-- ==== Sys2Proof/Laws/FramesUnits.lean ====
section
/-! SUPPORT. What the operations of the dies may change: piers, stations, gather channels and the deck. Each lemma names the parts of State that an operation may change. -/

namespace Sys2Proof.Laws

set_option Elab.async false

open Sys2Proof.Machine

theorem issueBankWrite_frame (s : State) (img c x p cyc mask bank addr) : Frame [.pm] s (issueBankWrite s img c x p cyc mask bank addr).1 := by
  unfold issueBankWrite
  dsimp only
  with_reducible refine Frame.upd rfl ?_
  exact Frame.refl _ _

theorem issueDrain_frame (s : State) (img c x p cyc mask bank toFeeder f sideB addr) :
    Frame [.pm] s (issueDrain s img c x p cyc mask bank toFeeder f sideB addr).1 := by
  unfold issueDrain
  dsimp only
  with_reducible refine Frame.upd rfl ?_
  exact Frame.refl _ _

theorem issueFill_frame (s : State) (img x p cyc mask sideB f slot addr) : Frame [.pm] s (issueFill s img x p cyc mask sideB f slot addr).1 := by
  unfold issueFill
  dsimp only
  with_reducible refine Frame.upd rfl ?_
  exact Frame.refl _ _

theorem stationFold_frame (s : State) (img x sp u dst d cyc tag fn at_) : Frame [.pm] s (stationFold s img x sp u dst d cyc tag fn at_).1 := by
  unfold stationFold
  dsimp only
  with_reducible refine Frame.foldl_fst _ _ (fun _ _ => ?_) ?_
  · dsimp only
    with_reducible refine Frame.after (stationWrite_frame _ _ _ _ _ _ _ _ _ _) (by decide) ?_
    exact Frame.refl _ _
  · dsimp only
    exact Frame.refl _ _

theorem stationRun_frame (s : State) (img x key sp u stall dst d cyc tag fn at_) :
    Frame [.host, .admin, .rings, .ctxs, .steps, .pm, .mem, .sm, .ports, .slory, .power, .free] s (stationRun s img x key sp u stall dst d cyc tag fn at_) := by
  unfold stationRun
  split
  · with_reducible refine Frame.after (waitUnit_frame _ _ _ _ _ _) (by decide) ?_
    exact Frame.refl _ _
  · dsimp only
    with_reducible refine issueOr_frame ?_ ?_ (by decide)
    · exact Frame.refl _ _
    · with_reducible refine Frame.after (setStep_frame _ _) (by decide) ?_
      with_reducible refine Frame.after (stationFold_frame _ _ _ _ _ _ _ _ _ _ _) (by decide) ?_
      exact Frame.refl _ _

theorem stationClear_frame (s : State) (key listOf st stall) :
    Frame [.host, .admin, .rings, .ctxs, .steps, .pm, .mem, .sm, .ports, .slory, .power, .free] s (stationClear key listOf st stall s) := by
  unfold stationClear
  split
  · exact Frame.refl _ _
  · split
    · with_reducible refine issueOr_frame ?_ ?_ (by decide)
      · exact Frame.refl _ _
      · with_reducible refine Frame.after (setStep_frame _ _) (by decide) ?_
        exact Frame.refl _ _
    · exact Frame.refl _ _

theorem vecElem_frame (s : State) (vop useB useC lanes g st sp stall) :
    Frame [.host, .admin, .rings, .ctxs, .steps, .pm, .mem, .sm, .ports, .slory, .power, .free] s (vecElem vop useB useC lanes g st sp stall s) := by
  unfold vecElem
  split
  · exact Frame.refl _ _
  · split
    · split
      · with_reducible refine Frame.after (stationRun_frame _ _ _ _ _ _ _ _ _ _ _ _ _) (by decide) ?_
        exact Frame.refl _ _
      · with_reducible refine Frame.after (waitFor_frame _ _ _ _ _ _ _) (by decide) ?_
        exact Frame.refl _ _
    · exact Frame.refl _ _

theorem vecRow_frame (s : State) (vop g pre st sp stall) :
    Frame [.host, .admin, .rings, .ctxs, .steps, .pm, .mem, .sm, .ports, .slory, .power, .free] s (vecRow vop g pre st sp stall s) := by
  unfold vecRow
  split
  · exact Frame.refl _ _
  · split
    · split
      · dsimp only
        with_reducible refine Frame.after (stationRun_frame _ _ _ _ _ _ _ _ _ _ _ _ _) (by decide) ?_
        exact Frame.refl _ _
      · with_reducible refine Frame.after (waitFor_frame _ _ _ _ _ _ _) (by decide) ?_
        exact Frame.refl _ _
    · exact Frame.refl _ _

theorem tabElem_frame (s : State) (code useB g st sp stall) :
    Frame [.host, .admin, .rings, .ctxs, .steps, .pm, .mem, .sm, .ports, .slory, .power, .free] s (tabElem code useB g st sp stall s) := by
  unfold tabElem
  split
  · exact Frame.refl _ _
  · split
    · split
      · with_reducible refine Frame.after (stationRun_frame _ _ _ _ _ _ _ _ _ _ _ _ _) (by decide) ?_
        exact Frame.refl _ _
      · with_reducible refine Frame.after (waitFor_frame _ _ _ _ _ _ _) (by decide) ?_
        exact Frame.refl _ _
    · exact Frame.refl _ _

theorem emitList_frame (s : State) (img x sp dst cap cyc stall u d es) :
    Frame [.host, .admin, .rings, .ctxs, .steps, .pm, .mem, .sm, .ports, .slory, .power, .free] s (emitList s img x sp dst cap cyc stall u d es) := by
  unfold emitList
  with_reducible refine issueOr_frame ?_ ?_ (by decide)
  · exact Frame.refl _ _
  · split
    · with_reducible refine Frame.after (failStep_frame _ _ _) (by decide) ?_
      exact Frame.refl _ _
    · dsimp only
      with_reducible refine Frame.after (setStep_frame _ _) (by decide) ?_
      exact Frame.refl _ _

theorem gatherWait_frame (s : State) (img x sp ds) :
    Frame [.host, .admin, .rings, .ctxs, .steps, .pm, .mem, .sm, .ports, .slory, .power, .free] s (gatherWait s img x sp ds) := by
  unfold gatherWait
  dsimp only
  split
  · with_reducible refine Frame.after (slipStep_frame _ _ _ _ _) (by decide) ?_
    exact Frame.refl _ _
  · with_reducible refine Frame.after (waitFor_frame _ _ _ _ _ _ _) (by decide) ?_
    exact Frame.refl _ _

theorem routeStep_frame (s : State) (img x sp cyc ri win r dt dw sc tok) :
    Frame [.host, .admin, .rings, .ctxs, .steps, .pm, .mem, .sm, .ports, .slory, .power, .free] s (routeStep s img x sp cyc ri win r dt dw sc tok) := by
  unfold routeStep
  dsimp only
  with_reducible refine Frame.after (stationRun_frame _ _ _ _ _ _ _ _ _ _ _ _ _) (by decide) ?_
  exact Frame.refl _ _

theorem landLocal_frame (s : State) (img x desc d) : Frame [.steps, .pm] s (landLocal s img x desc d) := by
  unfold landLocal
  dsimp only
  with_reducible refine Frame.after (setStep_frame _ _) (by decide) ?_
  with_reducible refine Frame.upd rfl ?_
  exact Frame.refl _ _

theorem landMemory_frame (s : State) (img c x desc d ecc) :
    Frame [.err, .msix, .host, .admin, .rings, .ctxs, .steps, .pm, .mem, .sm, .ports, .slory, .power, .free, .out] s (landMemory s img c x desc d ecc) := by
  unfold landMemory
  dsimp only
  split
  · exact Frame.refl _ _
  · split
    · with_reducible refine Frame.after (storeTensor_frame _ _ _ _ _ _ _ _ _) (by decide) ?_
      with_reducible refine Frame.after (setStep_frame _ _) (by decide) ?_
      with_reducible refine Frame.after (setCtx_frame _ _ _) (by decide) ?_
      exact Frame.refl _ _
    · split
      · with_reducible refine Frame.after (storeVa_frame _ _ _ _ _ _ _ _ _) (by decide) ?_
        with_reducible refine Frame.after (setStep_frame _ _) (by decide) ?_
        exact Frame.refl _ _
      · split
        · with_reducible refine Frame.after (tagWrites_frame _ _ _ _) (by decide) ?_
          with_reducible refine Frame.after (writeHostVa_frame _ _ _ _ _) (by decide) ?_
          with_reducible refine Frame.after (setStep_frame _ _) (by decide) ?_
          exact Frame.refl _ _
        · with_reducible refine Frame.after (setStep_frame _ _) (by decide) ?_
          exact Frame.refl _ _

theorem runMma_frame (q) (st p whole lim m) : Frame [.pm] q.1 (runMma st p whole lim q m).1 := by
  unfold runMma
  split
  · split
    · dsimp only
      exact Frame.refl _ _
    · dsimp only
      split
      · dsimp only
        exact Frame.refl _ _
      · dsimp only
        with_reducible refine Frame.upd rfl ?_
        exact Frame.refl _ _

theorem deliverFill_frame (q) (img c x p k) : Frame [.pm] q.1 (deliverFill img c x p q k).1 := by
  unfold deliverFill
  dsimp only
  with_reducible refine Frame.upd rfl ?_
  exact Frame.refl _ _

theorem pierAdvance_frame (s : State) (img c x p) : Frame [.steps, .pm] s (pierAdvance s img c x p) := by
  unfold pierAdvance
  dsimp only
  with_reducible refine Frame.after (setStep_frame _ _) (by decide) ?_
  with_reducible refine Frame.foldl_fst _ _ (fun _ _ => ?_) ?_
  · with_reducible refine Frame.after (runMma_frame _ _ _ _ _ _) (by decide) ?_
    exact Frame.refl _ _
  · dsimp only
    with_reducible refine Frame.foldl_fst _ _ (fun _ _ => ?_) ?_
    · with_reducible refine Frame.after (deliverFill_frame _ _ _ _ _ _) (by decide) ?_
      exact Frame.refl _ _
    · dsimp only
      exact Frame.refl _ _

theorem prefetchMore_frame (s : State) (img x b d) : Frame [.host] s (prefetchMore s img x b d) := by
  unfold prefetchMore
  dsimp only
  with_reducible refine Frame.foldl _ _ (fun _ _ => ?_) ?_
  · with_reducible refine Frame.after (issueRead_frame _ _ _ _ _) (by decide) ?_
    exact Frame.refl _ _
  · exact Frame.refl _ _

theorem landPier_frame (s : State) (img c x desc p d) :
    Frame [.host, .admin, .rings, .ctxs, .steps, .pm, .mem, .sm, .ports, .slory, .power, .free] s (landPier s img c x desc p d) := by
  unfold landPier
  split
  · with_reducible refine Frame.after (pierAdvance_frame _ _ _ _ _) (by decide) ?_
    exact Frame.refl _ _
  · dsimp only
    split
    · with_reducible refine Frame.after (failStep_frame _ _ _) (by decide) ?_
      exact Frame.refl _ _
    · split
      · with_reducible refine Frame.after (prefetchMore_frame _ _ _ _ _) (by decide) ?_
        with_reducible refine Frame.after (pierAdvance_frame _ _ _ _ _) (by decide) ?_
        with_reducible refine Frame.upd rfl ?_
        exact Frame.refl _ _
      · with_reducible refine Frame.after (pierAdvance_frame _ _ _ _ _) (by decide) ?_
        with_reducible refine Frame.upd rfl ?_
        exact Frame.refl _ _

theorem readMasters_frame (s : State) (c x t js) : Frame [.host] s (readMasters s c x t js) := by
  unfold readMasters
  with_reducible refine Frame.foldl _ _ (fun _ _ => ?_) ?_
  · split
    · exact Frame.refl _ _
    · with_reducible refine Frame.after (issueRead_frame _ _ _ _ _) (by decide) ?_
      exact Frame.refl _ _
  · exact Frame.refl _ _

end Sys2Proof.Laws
end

※

> [WORK TO COMPLETE] From the first line of the data through the line with "theorem stationFold_frame (s", quote each line exactly and add nothing else.

> [FINAL ANSWER]
-- ==== Sys2Proof/Laws/FramesUnits.lean ====
section
/-! SUPPORT. What the operations of the dies may change: piers, stations, gather channels and the deck. Each lemma names the parts of State that an operation may change. -/

namespace Sys2Proof.Laws

set_option Elab.async false

open Sys2Proof.Machine

theorem issueBankWrite_frame (s : State) (img c x p cyc mask bank addr) : Frame [.pm] s (issueBankWrite s img c x p cyc mask bank addr).1 := by
  unfold issueBankWrite
  dsimp only
  with_reducible refine Frame.upd rfl ?_
  exact Frame.refl _ _

theorem issueDrain_frame (s : State) (img c x p cyc mask bank toFeeder f sideB addr) :
    Frame [.pm] s (issueDrain s img c x p cyc mask bank toFeeder f sideB addr).1 := by
  unfold issueDrain
  dsimp only
  with_reducible refine Frame.upd rfl ?_
  exact Frame.refl _ _

theorem issueFill_frame (s : State) (img x p cyc mask sideB f slot addr) : Frame [.pm] s (issueFill s img x p cyc mask sideB f slot addr).1 := by
  unfold issueFill
  dsimp only
  with_reducible refine Frame.upd rfl ?_
  exact Frame.refl _ _

theorem stationFold_frame (s : State) (img x sp u dst d cyc tag fn at_) : Frame [.pm] s (stationFold s img x sp u dst d cyc tag fn at_).1 := by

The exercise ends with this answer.